Comparative Example-2 4 parts by weight of comparative toner (2) and comparative carrier of iron powder (b
) to prepare a comparative developer-(2) by mixing 96 parts by weight,
The test was carried out in the same manner as in Example-1.

The results are also shown in Table 1.

Comparative Example-3 Comparative toner (3) 10 parts by weight, comparative carrier (b) 9
Comparative developer-(3) was prepared by mixing 0 parts by weight, and Example-
A test similar to 1 was conducted.
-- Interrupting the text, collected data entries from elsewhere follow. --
-- ==== Sys2Proof/Machine/Meridian.lean ====
section
/-! DEFINITION. Meridian's shared operations (spec/05): marker classification, the angle lock, fire times and the schedule lists. -/
namespace Sys2Proof.Machine

/-- A schedule entry's fields (Table 5.2). -/
structure SchedEntry where
  kind : Nat
  optional : Bool
  tag : Nat
  program : Nat
  late : Nat
  phase : Nat
  period : Nat
  pos : Nat
deriving DecidableEq, Repr

/-- Fields of the 16 bytes of an entry (Table 5.2). -/
def schedEntry (b : Bytes) : SchedEntry :=
  let n := leAt b 0 16
  { kind := bitsOf n 1 0, optional := n.testBit 3, tag := bitsOf n 15 8, program := bitsOf n 29 20,
    late := bitsOf n 47 32, phase := bitsOf n 63 48,
    period := if bitsOf n 1 0 = 1 then bitsOf n 79 64 else bitsOf n 95 64, pos := bitsOf n 127 96 }

/-- Object number of entry `e` of the list in use (R164). -/
def Core.listObj (c : Core) (e : Nat) : Nat :=
  withElem (if c.num oAngleActiveList = 1 then oAngleListB else oAngleListA) e

/-- Entry `e` of the list in use; off beyond the elements in use (R58). -/
def Core.entry (c : Core) (e : Nat) : SchedEntry := schedEntry (if e ≤ c.num (c.listObj 0) then c.get (c.listObj e) else zeros 16)

/-- Fire time of an angle entry (R161). -/
def fireTime (tm lq a : Nat) : Nat := tm + (a * (lq / 65536) + 0xFFFFFFFF) / 2 ^ 32

/-- First instant at or after `t` that matches a time entry (R165). -/
def nextMatch (t period offset : Nat) : Nat :=
  if period = 0 then t else t + (offset % period + period - t % period) % period

/-- How R158 classifies a marker. -/
inductive MarkerKind where
  /-- discarded: closer than ANGLE.MIN_SPACING -/
  | glitch
  | first
  | normal
  | jump (d : Nat)
  | rewind
  | stray
deriving DecidableEq, Repr

/-- Width of step numbers in classification: 32 bits on an Ovtan, 64 in a group (R172). -/
def Core.stepWidth (c : Core) : Nat := if c.kind = 0 then 32 else 64

/-- R158, with the first marker since restart in Off (R532) and the first marker of Free (Table 5.1). -/
def Core.classify (c : Core) (t num : Nat) : MarkerKind :=
  let a := c.angle
  let w := c.stepWidth
  if a.seen && decide (sub64 t a.lastAt < c.num oAngleMinSpacing) then .glitch
  else if !a.seen || a.mode == .free then .first
  else
    let d := (num % 2 ^ w + 2 ^ w - a.step % 2 ^ w) % 2 ^ w
    if d = 1 then .normal
    else if 2 ≤ d ∧ d ≤ c.num oAngleJumpLimit then .jump d
    else if a.cand = some ((num + 2 ^ w - 1) % 2 ^ w) then .rewind
    else .stray

/-- k of R159 for an accepted marker. -/
def MarkerKind.k : MarkerKind → Nat
  | .normal => 1
  | .jump d => d
  | _ => 0

/-- Whether a marker of this kind is accepted. -/
def MarkerKind.accepted : MarkerKind → Bool
  | .glitch => false
  | .stray => false
  | _ => true

/-- Counts and events of classification (R158, Table 5.6), and the rewind candidate. -/
def Core.noteMarker (c : Core) (k : MarkerKind) (t num : Nat) : Core :=
  let old := c.angle.step
  let sub := if c.kind = 0 then 0x02 else 0x77
  let acc (c : Core) : Core :=
    { c with angle := { c.angle with cand := none, strayed := false, seen := true, lastAt := t } }
  match k with
  | .glitch => c.bump oAngleGlitches
  | .first => acc c
  | .normal => acc c
  | .jump d => ((acc c).count oAngleMissed (d - 1)).raise 0x0503 sub [old, num]
  | .rewind => ((acc c).bump oAngleRewinds).raise 0x0504 sub [old, num]
  | .stray =>
    let c := c.bump oAngleStray
    let c := if c.angle.strayed then c else c.raise 0x0505 sub [old, num]
    { c with angle := { c.angle with cand := some num, strayed := true } }

/-- R159 on an accepted marker, with the ends of R162. The unit and the events it raises. -/
def Core.angleLock (c : Core) (t num k : Nat) : Core :=
  let a := c.angle
  let sub := if c.kind = 0 then 0x02 else 0x77
  let lns := a.lq / 65536
  let tol := lns / 2 ^ c.num oAngleTolShift
  let per := if k = 0 then 0 else sub64 t a.tm / k
  let inRange := decide (10000 ≤ per) && decide (per ≤ 2 ^ 40)
  let near := decide (((per : Int) - lns).natAbs ≤ tol)
  let filt : Nat := ((a.lq : Int) + (((per * 65536 : Nat) : Int) - a.lq).fdiv (2 ^ c.num oAngleLengthShift : Nat)).toNat
  let c :=
    if k = 0 then c
    else match a.mode with
      | .acquiring =>
        let a :=
          if !inRange then { a with good := 0 }
          else if a.good > 0 && near then { a with lq := filt, good := a.good + 1 }
          else { a with lq := per * 65536, good := 1 }
        if a.good ≥ c.num oAngleAcquireSteps then
          ({ c with angle := { a with mode := .locked, out := 0 } }).raise 0x0501 sub [num, a.lq / 65536]
        else { c with angle := a }
      | _ =>
        if inRange && near then { c with angle := { a with lq := filt, out := 0 } }
        else
          let a := { a with early := decide (per < lns), slow := decide (per > lns), out := a.out + 1 }
          if a.out ≥ c.num oAngleRelockSteps && inRange then
            ({ c with angle := { a with lq := per * 65536, out := 0 } }).raise 0x0502 sub [lns, per, num]
          else { c with angle := a }
  let a := { c.angle with tm := t, step := num }
  let a := if a.mode == .stalled then { a with mode := .locked } else a
  let a := if a.mode == .free then { a with mode := .acquiring, good := 0 } else a
  { c with angle := a }

/-- Whether Meridian is locked in the sense of R72: Locked or Stalled. -/
def AnglePart.isLocked (a : AnglePart) : Bool := a.mode == .locked || a.mode == .stalled

/-- R163 step 1: cancel the old step's entries at or after the marker. -/
def cancelOld (a : AnglePart) (t : Nat) : AnglePart :=
  { a with armed := a.armed.filter (fun e => decide (e.fire < t)),
           cancelled := a.cancelled + (a.armed.filter (fun e => decide (e.fire ≥ t))).length }

/-- R163 step 5: the angle entries of the step that begins, from the list now active, in index order. -/
def Core.armStep (c : Core) : Core :=
  let a := c.angle
  if !a.isLocked then { c with angle := { a with armed := [] } }
  else
    let es := (List.range 255).filterMap (fun i =>
      let e := c.entry (i + 1)
      if e.kind = 1 && e.period ≠ 0 && a.step % 2 ^ 32 % e.period == e.phase then
        some ({ entry := i + 1, fire := fireTime a.tm a.lq e.pos, angle := e.pos, handed := false } : ArmedEntry)
      else none)
    { c with angle := { a with armed := es } }

/-- Next instants of the active list's time entries, from an instant of effect (R165, R534). -/
def Core.armTimed (c : Core) (now : Nat) : Core :=
  let t := now + c.num oAngleArmLead
  let es := (List.range 255).filterMap (fun i =>
    let e := c.entry (i + 1)
    if e.kind = 2 && e.period ≠ 0 then
      some ({ entry := i + 1, fire := nextMatch t e.period e.pos, angle := 0, handed := false } : ArmedEntry)
    else none)
  { c with angle := { c.angle with timed := es } }

/-- Angle status byte of a firing at time `t` (Table 5.3). -/
def AnglePart.statusByte (a : AnglePart) (t : Nat) (late timeEntry : Bool) : Nat :=
  (a.modeAt t).code * 32 + (if late then 16 else 0) + (if a.early then 8 else 0) + (if a.slow then 4 else 0)
    + (if a.jump then 2 else 0) + (if timeEntry then 1 else 0)

/-- Cleared Meridian, entered when ANGLE.LOCK_MODE takes effect as 1 (Table 5.1). -/
def AnglePart.toFree (a : AnglePart) : AnglePart :=
  { a with mode := .free, cand := none, lq := 0, good := 0, out := 0, early := false, slow := false, jump := false }

end Sys2Proof.Machine
end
The results are also shown in Table 1.

As shown in Table 1, in the developers 1 to 6 of the present invention,
It has excellent low-temperature fixing properties, anti-offset properties, and anti-blocking properties, and has a wide fixing range.Fog does not occur even under normal temperature and high temperature and high humidity environmental conditions, and cleaning properties are good. It does not adhere to the body surface cleaning blade, has excellent R friction charging properties, and has excellent durability and temperature/humidity resistance, allowing stable and clear images to be obtained over a long period of time.

On the other hand, Comparative Developer (1) has poor low-temperature fixability, and due to brittle low-molecular weight components, it has poor durability due to contamination of the carrier, etc. Especially under high temperature and high humidity conditions, it is difficult to fix. The durability was poor due to the occurrence of . Comparative developer (2) is not only inferior in low-temperature fixing properties but also inferior in durability, and especially under high-temperature conditions, filming occurs, resulting in unstable triboelectric charging properties and poor cleaning. This resulted in poor durability and temperature/humidity resistance, resulting in only unclear images.
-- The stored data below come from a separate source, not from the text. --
/-! ### Messages under a session (R109–R111) -/

/-- Whether a sequence is acceptable under the 64-number window (R110), and the window after it. -/
def seqAccept (high window seq : Nat) : Option (Nat × Nat) :=
  if seq > high then
    let d := seq - high
    some (seq, (if d ≥ 64 then 0 else window * 2 ^ d % 2 ^ 64) ||| 1)
  else
    let d := high - seq
    if d ≥ 64 ∨ window.testBit d then none else some (high, window ||| 2 ^ d)

/-- MAC of a message under a session key (R109). -/
def macOf (key : Bytes) (e : Envelope) (opcode summary : Nat) (body : Bytes) : Bytes :=
  (hmac key (messageBytes e opcode summary body)).take 16

/-- Sessions whose idle time or lifetime has run out close (R111), reasons 1 and 2. -/
def Core.expireSessions (c : Core) : Core :=
  let c := c.closeSessions (fun s => decide (c.up ≥ s.lastAt + s.idle * secNs)) 1
  c.closeSessions (fun s => decide (c.up ≥ s.openedAt + s.life * secNs)) 2

/-- The open session that a message is valid under, and the unit with the message accepted (R109, R110). -/
def Core.authenticate (c : Core) (e : Envelope) (opcode : Nat) (body : Bytes) : Option (Session × Core) :=
  match c.sessions.find? (fun s => s.id == e.session && !s.isLocal) with
  | none => none
  | some s =>
    if e.mac ≠ macOf s.key e opcode 0 body then none
    else match seqAccept s.high s.window e.seq with
      | none => none
      | some (h, w) =>
        let s' := { s with high := h, window := w, lastAt := c.up }
        some (s', { c with sessions := modWhere (fun t => t.id == s.id) (fun _ => s') c.sessions })

/-- The actor of a message under a session (R96, R113). -/
def Session.actor (s : Session) : Actor := { role := s.role, tenant := s.tenant, port := s.port, session := s.id }

/-- Send a response under a session (R110): the next own sequence number, the request's message id and paths. A session whose
sequence in either direction has reached 0xFFFFFFFF closes after it (R111, reason 3). -/
def Core.respond (c : Core) (e : Envelope) (opcode : Nat) (r : Response) (replayed : Bool) : Core :=
  match c.sessions.find? (fun s => s.id == e.session) with
  | none => c
  | some s =>
    let own := s.own + 1
    let env := { e with version := 1, flags := if replayed then 8 else 0, seq := own, bodyLen := r.body.length,
                        pathCount := e.paths.length, hop := 15 }
    let op := opcode + 0x80
    let bytes := messageBytes env op r.summary r.body
    let c := c.send (.message e.port op (e.paths.headD 0) (bytes ++ (hmac s.key bytes).take 16))
    let c := { c with sessions := modWhere (fun t => t.id == s.id) (fun t => { t with own := own }) c.sessions }
    if own ≥ 0xFFFFFFFF ∨ s.high ≥ 0xFFFFFFFF then c.closeSessions (fun t => t.id == s.id) 3 else c

/-! ### Locks (R120) -/

/-- The lock entry of a role on a port. -/
def Core.lockOf (c : Core) (p : Port) (r : Role) : Lock :=
  (c.locks.find? (fun l => l.port == p && l.role == r)).getD { port := p, role := r, fails := 0, k := 0, until? := none }

def Core.setLock (c : Core) (l : Lock) : Core :=
  { c with locks := c.locks.filter (fun m => !(m.port == l.port && m.role == l.role)) ++ [l] }

/-- Whether a role is locked on a port now. -/
def Core.isLocked (c : Core) (p : Port) (r : Role) : Bool :=
  match (c.lockOf p r).until? with
  | some t => decide (c.up < t)
  | none => false

/-- Seconds of the k-th consecutive lockout (R120). -/
def Core.lockSeconds (c : Core) (k : Nat) : Nat :=
  let t := c.num oSessionLockoutTime
  Nat.min (t * 2 ^ (k - 1)) (8 * t)

/-- One authentication failure (R107, R120): counted and reported; a client's counts towards the lock. -/
def Core.authFail (c : Core) (p : Port) (r : Role) (tenant : Nat) (link : Bool) : Core :=
  let c := c.bump oSessionAuthFails
  if link then c.raise 0x0302 c.dictSub [r.rank, tenant, p.code, 0]
  else
    let l := c.lockOf p r
    let n := l.fails + 1
    let c := c.raise 0x0302 c.dictSub [r.rank, tenant, p.code, n]
    if n ≥ c.num oSessionLockoutLimit then
      let k := l.k + 1
      let t := c.lockSeconds k
      (c.setLock { l with fails := 0, k := k, until? := some (c.up + t * secNs) }).raise 0x0303 c.dictSub [r.rank, p.code, k, t]
    else c.setLock { l with fails := n }

/-- A lock's time has passed: it ends, and LOCKOUT is raised with 0 seconds left. -/
def Core.lockEnd (c : Core) (p : Port) (r : Role) : Core :=
  let l := c.lockOf p r
  match l.until? with
  | some t => if c.up ≥ t then (c.setLock { l with until? := none }).raise 0x0303 c.dictSub [r.rank, p.code, l.k, 0] else c
  | none => c

/-! ### Opening a session (R104–R108) -/

/-- A HELLO body (Table 3.2). -/
def helloBody (role : Nat) (link : Bool) (tenant nonce : Nat) : Bytes :=
  leBytes 1 role ++ leBytes 1 (if link then 1 else 0) ++ zeros 10 ++ leBytes 4 tenant ++ leBytes 16 nonce

/-- A CHALLENGE body (Table 3.3). -/
def challengeBody (c : Core) (role result id nonce : Nat) : Bytes :=
  leBytes 1 role ++ leBytes 1 result ++ zeros 6 ++ leBytes 4 id ++ leBytes 4 (c.num oSessionKdfIter) ++ slice (c.get oSessionSalt) 0 16
    ++ leBytes 16 nonce ++ slice (c.get oIdentUid) 0 16

/-- An OPENED body (Table 3.5). -/
def openedBody (role result id life idle : Nat) (proof : Bytes) : Bytes :=
  leBytes 1 role ++ leBytes 1 result ++ zeros 2 ++ leBytes 4 id ++ leBytes 4 life ++ leBytes 4 idle ++ proof

/-- Summary status of an open result (Table 3.6). -/
def resultStatus (r : Nat) : Nat :=
  match r with
  | 0 => stOk | 1 => eRole | 2 => eRole | 3 => eRole | 4 => eScope | 5 => eBusy | _ => eMalformed

/-- The ASCII bytes of "LMN-" followed by a letter (R105). -/
def lmn (letter : Nat) : Bytes := [76, 77, 78, 45, BitVec.ofNat 8 letter]
/-- Proofs and session key of a transcript (R105, R106). -/
def clientProof (k t : Bytes) : Bytes := hmac k (lmn 67 ++ t)
def tenantProof (k t : Bytes) : Bytes := hmac k (lmn 84 ++ t)
def unitProof (k t : Bytes) : Bytes := hmac k (lmn 85 ++ t)
def sessionKey (k t : Bytes) : Bytes := hmac k (lmn 83 ++ t)

/-- Key K of a handshake (R105). -/
def Core.openKey (c : Core) (link : Bool) (r : Role) : Bytes := if link then c.keys.tree else c.keys.roles.getD r.rank (zeros 32)

/-- Key of a configured tenant. -/
def Core.tenantKey (c : Core) (id : Nat) : Option Bytes := (c.keys.tenants.find? (fun t => t.2.1 == id)).map (fun t => t.2.2)

/-- Send an opening message: session 0 or the handshake's, sequence 0, MAC zeros. -/
def Core.sendOpening (c : Core) (e : Envelope) (opcode summary : Nat) (body : Bytes) : Core :=
  let env := { e with version := 1, flags := 0, session := 0, seq := 0, bodyLen := body.length, pathCount := e.paths.length, hop := 15 }
  c.send (.message e.port opcode (e.paths.headD 0) (messageBytes env opcode summary body ++ zeros 16))

/-- An id no session or handshake has: the drawn one where it will do, else the least that is free. -/
def Core.freshId (c : Core) (drawn : Nat) : Nat :=
  let taken := c.sessions.map (fun s => s.id) ++ c.handshakes.map (fun h => h.id)
  if drawn ≠ 0 ∧ !taken.contains drawn then drawn
  else ((List.range (taken.length + 1)).find? (fun i => !taken.contains (i + 1))).getD 0 + 1

/-- Handshakes still open: within 10 s of their CHALLENGE (R108). -/
def Core.liveHandshakes (c : Core) : List Handshake := c.handshakes.filter (fun h => decide (c.up < h.expires))

/-- Result of a HELLO before the tables are asked (Table 3.6). -/
def Core.helloResult (c : Core) (p : Port) (r : Role) (link : Bool) (tenant : Nat) : Nat :=
  if link && !p.hasNeighbour then 7
  else if !link && c.isLocked p r then 2
  else if c.openKey link r = zeros 32 then 3
  else if !link && decide (tenant ≠ 0) && (c.tenantKey tenant).isNone then 4
  else if c.liveHandshakes.length ≥ (if c.kind = 0 then 4 else 64) then 5
  else 0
Comparative developer (3) has poor low-temperature fixing properties and anti-offset properties, and furthermore, it seems that the crosslinking reaction with metals is not progressing well, resulting in poor filming properties and poor durability. Particularly under high temperature and high humidity conditions, the image becomes unclear due to the instability of triboelectric charging, such as the occurrence of filming and poor cleaning, and is inferior in durability and temperature and humidity resistance.

〔Effect of the invention〕

Copying by electrophotography has become more numerous, automated, and unmanned, and there is therefore a strong demand for speeding up, guaranteeing copying image quality, and reliability, and the present invention provides a step forward in meeting these demands.
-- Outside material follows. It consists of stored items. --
-- ==== Sys2Proof/Machine/Cuts.lean ====
section
/-! DEFINITION. Arming and cancelling a cut at any unit (R455, R456), and the values of objects that Ovtan and group compute alike. -/
namespace Sys2Proof.Machine

/-- Sub-unit of a unit's cuts in events: the capture sequencer of an Ovtan, Overcast of a Fabato (Table 2.1). -/
def Core.cutSub (c : Core) : Nat := if c.kind = 0 then 0x00 else 0x73

/-- Fields of a cut descriptor (Table 18.1). -/
def cutId (d : Bytes) : Nat := leAt d 28 4
def cutStep (d : Bytes) : Nat := leAt d 20 8
def cutAngle (d : Bytes) : Nat := leAt d 16 4
def cutInitiator (d : Bytes) : Nat := leAt d 12 4
def cutTenant (d : Bytes) : Nat := leAt d 8 4
def cutKind (d : Bytes) : Nat := leAt d 0 1

/-- A cut descriptor (Table 18.1). -/
def cutDesc (kind tenant initiator angle step id : Nat) : Bytes :=
  leBytes 1 kind ++ zeros 7 ++ leBytes 4 tenant ++ leBytes 4 initiator ++ leBytes 4 angle ++ leBytes 8 step ++ leBytes 4 id

/-- Status of a descriptor's own fields: kind 1 or 2, nonzero id, reserved bits 0. -/
def cutFields (d : Bytes) : Nat :=
  if d.length ≠ 32 ∨ cutKind d = 0 ∨ cutKind d > 2 ∨ cutId d = 0 then eRange
  else if leAt d 1 7 ≠ 0 then eReserved else stOk

/-- Steps from the current one to a cut's step, none where the step has passed (R455). -/
def Core.cutAhead (c : Core) (step : Nat) : Option Nat :=
  if c.kind = 0 then
    let ds := (step % 2 ^ 32 + 2 ^ 32 - c.angle.step % 2 ^ 32) % 2 ^ 32
    if ds ≥ 0x80000000 then none else some ds
  else if step < c.angle.step then none else some (step - c.angle.step)

/-- Predicted instant of (S, A) (R455): none where the step has passed. -/
def Core.cutPredict (c : Core) (step angle : Nat) : Option Nat :=
  (c.cutAhead step).map (fun ds =>
    let l := c.angle.lq / 65536
    c.angle.tm + ds * l + (angle * l + 0xFFFFFFFF) / 2 ^ 32)

/-- An arm arrives (R455): the unit and the status. -/
def Core.armCut (c : Core) (d : Bytes) : Core × Nat :=
  if cutFields d ≠ stOk then (c, cutFields d)
  else if !c.angle.isLocked then (c, eCommitLate)
  else if c.cuts.length ≥ 4 then (c, eBusy)
  else if c.cuts.any (fun k => k.id == cutId d) then (c, eRange)
  else match c.cutPredict (cutStep d) (cutAngle d) with
    | none => (c, eCommitLate)
    | some t =>
      if t < c.ns + 2000000 then (c, eCommitLate)
      else
        let k : ArmedCut := { id := cutId d, step := cutStep d, angle := cutAngle d, flags := cutKind d, desc := d, armedAt := c.ns }
        ({ c with cuts := c.cuts ++ [k] }.raise 0x0F01 c.cutSub [k.id, k.step, k.angle], stOk)

/-- A cancel at one unit (R456): an armed cut is discarded; one that has latched stays, E_APPLY (Table 18.7). -/
def Core.cancelCut (c : Core) (id : Nat) (latched : Bool) : Core × Nat :=
  if c.cuts.any (fun k => k.id == id) then ({ c with cuts := c.cuts.filter (fun k => k.id != id) }, stOk)
  else if latched then (c, eApply) else (c, eRange)

/-! ### Values that every unit computes -/

/-- Table number a list holds at element `e`, from 1. -/
def nthLe (k : Nat) (l : List Nat) (e : Nat) : Bytes := leBytes k (l.getD (e - 1) 0)

/-- Effective calibration of the object that `o` belongs to (R89): element 0x80 the offset, 0x81 the gain. -/
def Core.effective (c : Core) (o : Nat) : Bytes :=
  let f (e : Nat) := f32Val (c.num (withElem o e))
  if objElem o = 0x80 then leBytes 4 (toF32 (effOffset (f 1) (f 0x41) (f 0x40)))
  else leBytes 4 (toF32 (effGain (f 2) (f 0x41)))

/-- Objects whose value an Ovtan and a group compute alike; `q` is the quality byte now. -/
def Core.readShared (c : Core) (q : Byte) (a : Actor) (o : Nat) : Option Bytes :=
  let sess := c.sessions
  match o with
  | 0x00000300 => some (leBytes 1 c.kind)
  | 0x00000500 => some (leBytes 4 c.path)
  | 0x01000900 => some (leBytes 4 ((sess.filter (fun s => !s.link && !s.isLocal)).length % 65536 + (sess.filter (fun s => s.link)).length % 65536 * 65536))
  | 0x01000D00 => some (leBytes 4 (c.lockedMask a.port))
  | 0x01001100 => some (leBytes 4 (c.stageOf a).length)
  | 0x02000000 => some (leBytes 10 (time80 c.ns))
  | 0x02000100 => some (leBytes 4 q.toNat)
  | 0x02000200 => some (leBytes 1 (match c.time.mode with | .unlocked => 0 | .acquiring => 1 | .locked => 2 | .holdover => 3))
  | 0x02000300 => some (leBytes 8 (wrapInt 64 c.time.theta))
  | 0x02000400 => some (leBytes 8 (wrapInt 64 c.time.delay))
  | 0x02000500 => some (leBytes 8 (wrapInt 64 c.time.adj))
  | 0x02000E00 => some (leBytes 8 (match c.time.mode, c.time.holdSince with | .holdover, some s => c.up - s | _, _ => 0))
  | 0x02800300 => some (leBytes 4 (c.holdRate (c.kind = 0) 6))
  | 0x03000100 => some (leBytes 1 (c.angle.modeAt c.ns).code)
  | 0x03000200 => some (leBytes 8 c.angle.step)
  | 0x03000300 => some (leBytes 4 (angleAt c.angle c.ns))
  | 0x03000400 => some (leBytes 8 c.angle.lq)
  | 0x0F000400 => some c.cutLast
  | _ =>
    if o / 256 = oSessionTenantIds / 256 then some (nthLe 4 (c.keys.tenants.map (fun t => t.2.1)) (objElem o))
    else if o / 256 = oSessionPending / 256 then some (nthLe 4 (c.commits.map (fun k => k.id)) (objElem o))
    else if o / 256 = oCutPending / 256 then some ((c.cuts.getD (objElem o - 1) { id := 0, step := 0, angle := 0, flags := 0, desc := zeros 32, armedAt := 0 }).desc)
    else if objArea o = 0x0B ∧ (objElem o = 0x80 ∨ objElem o = 0x81) then some (c.effective o)
    else none

/-- Elements in use of the arrays that every unit computes (R58). -/
def Core.inUseShared (c : Core) (o : Nat) : Option Nat :=
  if o / 256 = oSessionTenantIds / 256 then some c.keys.tenants.length
  else if o / 256 = oSessionPending / 256 then some c.commits.length
  else if o / 256 = oCutPending / 256 then some c.cuts.length
  else if isKeyObj o then some (if o / 256 = oSessionRoleKey / 256 then 4 else 32)
  else none

/-- Whether an f32 value lies in a range of rationals given as numerators over 100. -/
def f32In (v : Bytes) (lo hi : Int) : Bool := fle (fofRat lo 100) (f32Val (ofLe v)) && fle (f32Val (ofLe v)) (fofRat hi 100)

/-- The user elements of a calibration object: gain 0.25 to 4.0 (Table 2.7), and 1.0 for a timestamp path (R136). -/
def checkCal (o : Nat) (v : Bytes) : Nat :=
  if objElem o = 0x41 then
    if 0x0400 ≤ o / 256 % 65536 ∧ o / 256 % 65536 < 0x0700 then (if ofLe v = 0x3F800000 then stOk else eRange)
    else if f32In v 25 400 then stOk else eRange
  else stOk

/-- Checks that an Ovtan and a group have alike: a schedule entry (Table 5.2). -/
def checkEntry (v : Bytes) : Nat :=
  let n := leAt v 0 16
  let e := schedEntry v
  if e.kind = 3 then eRange
  else if n.testBit 2 || bitsOf n 7 4 != 0 || bitsOf n 19 16 != 0 || bitsOf n 31 30 != 0 then eReserved
  else if e.kind = 0 then stOk
  else if e.kind = 1 then
    if bitsOf n 95 80 ≠ 0 then eReserved
    else if e.period = 0 ∨ e.phase ≥ e.period then eRange else stOk
  else
    if bitsOf n 63 48 ≠ 0 then eReserved
    else if e.period < 10000 ∨ e.pos ≥ e.period then eRange else stOk

/-- The pair of R135, which every unit has. -/
def timePair : List Nat × ((Nat → Bytes) → Bool) :=
  ([oTimeStepThreshold, oTimeRelockThreshold], fun v => decide (ofLe (v oTimeStepThreshold) < ofLe (v oTimeRelockThreshold)))

end Sys2Proof.Machine
end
Applicant: Konishiroku Photo Industry Co., Ltd. Procedural amendment March 10, 1985

Claims (6)

[Claims] (1) Toner particles (A) whose main component is a resin obtained by reacting a carboxyl group present in a polymer component with a polyvalent metal compound, and resin-coated carrier particles (A) whose magnetic surface is coated with a resin. B) An electrostatic latent image developer containing: (2) The electrostatic charge potential according to claim 1, wherein the main component resin of the toner particles has a molecular weight distribution divided into at least two groups, a low molecular weight polymer component and a high molecular weight polymer component. Image developer. (3) In the molecular weight distribution of the main component resin, the maximum value of the low molecular weight polymer component is 1 x 10^3 to 2 x 10^4, and the maximum value of the high molecular weight polymer component is 1 x 10 ＾5〜2
10^6. (4) The polymer of the main component resin is a half-ester compound obtained by a half-esterification reaction between a styrene monomer, an acrylic acid ester monomer, an acrylic acid derivative having a hydroxyl group, and a dicarboxylic acid compound. An electrostatic latent image developer according to any one of claims 1 to 3, characterized in that it is a polymer obtained. (5) The electrostatic latent image developer according to any one of claims 1 to 4, wherein the half-ester compound is a compound represented by the following general formula (A). General formula (A) ▲ Numerical formulas, chemical formulas, tables, etc. (It may have a group.) (6) The electrostatic latent image developer according to any one of claims 1 to 5, wherein the metal compound is a zinc group metal compound or an alkaline earth metal compound.